-------- RECORD EXCERPTS --------

-- ==== Sys2Proof/Machine/Curve.lean ====
section
/-! DEFINITION. ECDSA with SHA-384 on brainpoolP384r1 (18_trust_and_field_side.md R364, R369 to R372). The curve's constants
come from its standard (PRESUMED, assumption 25). -/

namespace Sys2Proof

/-- The field prime of brainpoolP384r1. -/
def curveP : Nat := 0x8CB91E82A3386D280F5D6F7E50E641DF152F7109ED5456B412B1DA197FB71123ACD3A729901D1A71874700133107EC53
/-- Coefficient A. -/
def curveA : Nat := 0x7BC382C63D8C150C3C72080ACE05AFA0C2BEA28E4FB22787139165EFBA91F90F8AA5814A503AD4EB04A8C7DD22CE2826
/-- Coefficient B. -/
def curveB : Nat := 0x04A8C7DD22CE28268B39B55416F0447C2FB77DE107DCD2A62E880EA53EEB62D57CB4390295DBC9943AB78696FA504C11
/-- The order of the base point. -/
def curveQ : Nat := 0x8CB91E82A3386D280F5D6F7E50E641DF152F7109ED5456B31F166E6CAC0425A7CF3AB6AF6B7FC3103B883202E9046565
/-- The base point. -/
def curveG : Nat × Nat :=
  (0x1D1C64F068CF45FFA2A63A81B7C13F6B8847A3E77EF14FE3DB7FCAFE0CBD10E8E826E03436D646AAEF87B2E247D4AF1E,
   0x8ABE1D7520F9C2A45CB1EB8E95CFD55262B70B29FEEC5864E19C054FF99129280E4646217791811142820341263C5315)

/-- b to the power e modulo m, by squaring over k bits of e. -/
def powMod (b e m k : Nat) : Nat :=
  match k with
  | 0 => 1 % m
  | k + 1 =>
    let r := powMod (b * b % m) (e / 2) m k
    if e % 2 = 1 then b * r % m else r

/-- The inverse modulo a prime of 384 bits. -/
def invMod (a m : Nat) : Nat := powMod (a % m) (m - 2) m 384

/-- Addition of points; none is the point at infinity. -/
def ptAdd (x y : Option (Nat × Nat)) : Option (Nat × Nat) :=
  match x, y with
  | none, y => y
  | x, none => x
  | some (x1, y1), some (x2, y2) =>
    if x1 = x2 ∧ (y1 + y2) % curveP = 0 then none
    else
      let l := if x1 = x2 then (3 * x1 * x1 + curveA) * invMod (2 * y1) curveP % curveP
        else (y2 + curveP - y1) * invMod (x2 + curveP - x1) curveP % curveP
      let x3 := (l * l + 2 * curveP - x1 - x2) % curveP
      some (x3, (l * (x1 + curveP - x3) + curveP - y1) % curveP)

/-- k times a point, over n bits of k. -/
def ptMul (k : Nat) (p : Option (Nat × Nat)) (n : Nat) : Option (Nat × Nat) :=
  match n with
  | 0 => none
  | n + 1 =>
    let r := ptMul (k / 2) (ptAdd p p) n
    if k % 2 = 1 then ptAdd p r else r

/-- Whether a point lies on the curve. -/
def onCurve (p : Nat × Nat) : Bool :=
  decide (p.1 < curveP) && decide (p.2 < curveP) &&
  decide (p.2 * p.2 % curveP = (p.1 * p.1 * p.1 + curveA * p.1 + curveB) % curveP)

/-- The point of an uncompressed SEC 1 encoding of 97 bytes. -/
def pointOf (bs : List Byte) : Option (Nat × Nat) :=
  let p := (beNat ((bs.drop 1).take 48), beNat ((bs.drop 49).take 48))
  if leNat (bs.take 1) = 4 ∧ bs.length = 97 ∧ onCurve p = true then some p else none

/-- The uncompressed SEC 1 encoding of a point. -/
def pointBytes (p : Nat × Nat) : List Byte := 4 :: beBytes 48 p.1 ++ beBytes 48 p.2

/-- Verify an ECDSA signature r, s over bytes under a public key of 97 bytes. -/
def ecdsaVerify (pub msg r s : List Byte) : Bool :=
  let rn := beNat r
  let sn := beNat s
  match pointOf pub with
  | none => false
  | some q =>
    if rn = 0 ∨ curveQ ≤ rn ∨ sn = 0 ∨ curveQ ≤ sn then false
    else
      let w := invMod sn curveQ
      let e := beNat (sha384 msg)
      match ptAdd (ptMul (e * w % curveQ) (some curveG) 384) (ptMul (rn * w % curveQ) (some q) 384) with
      | some p => decide (p.1 % curveQ = rn)
      | none => false

/-- Sign bytes with a private scalar and a number k below the order: r and s, 48 bytes each, most significant first. -/
def ecdsaSign (d : Nat) (msg : List Byte) (k : Nat) : List Byte × List Byte :=
  match ptMul k (some curveG) 384 with
  | some p =>
    let r := p.1 % curveQ
    (beBytes 48 r, beBytes 48 (invMod k curveQ * (beNat (sha384 msg) + r * d) % curveQ))
  | none => (beBytes 48 0, beBytes 48 0)

/-- The private scalar of a derived secret (R369): the secret itself, or, while that is out of range, the derivation repeated
with a counter byte. -/
def scalarOf (derive : List Byte → List Byte) (k i : Nat) (first : List Byte) : Nat :=
  match k with
  | 0 => 1
  | k + 1 => if 0 < beNat first ∧ beNat first < curveQ then beNat first else scalarOf derive k (i + 1) (derive [BitVec.ofNat 8 (i + 1)])

/-- The public key of a private scalar, as an uncompressed SEC 1 point. -/
def publicOf (d : Nat) : List Byte :=
  match ptMul d (some curveG) 384 with
  | some p => pointBytes p
  | none => []

end Sys2Proof
end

--------

## ACTION ITEM
In your answer, include only the lines above starting at the line that holds "let e := beNat (sha384 msg)" and ending at the line that holds "significant first. -/", copied exactly.

## RESULT
      let e := beNat (sha384 msg)
      match ptAdd (ptMul (e * w % curveQ) (some curveG) 384) (ptMul (rn * w % curveQ) (some q) 384) with
      | some p => decide (p.1 % curveQ = rn)
      | none => false

/-- Sign bytes with a private scalar and a number k below the order: r and s, 48 bytes each, most significant first. -/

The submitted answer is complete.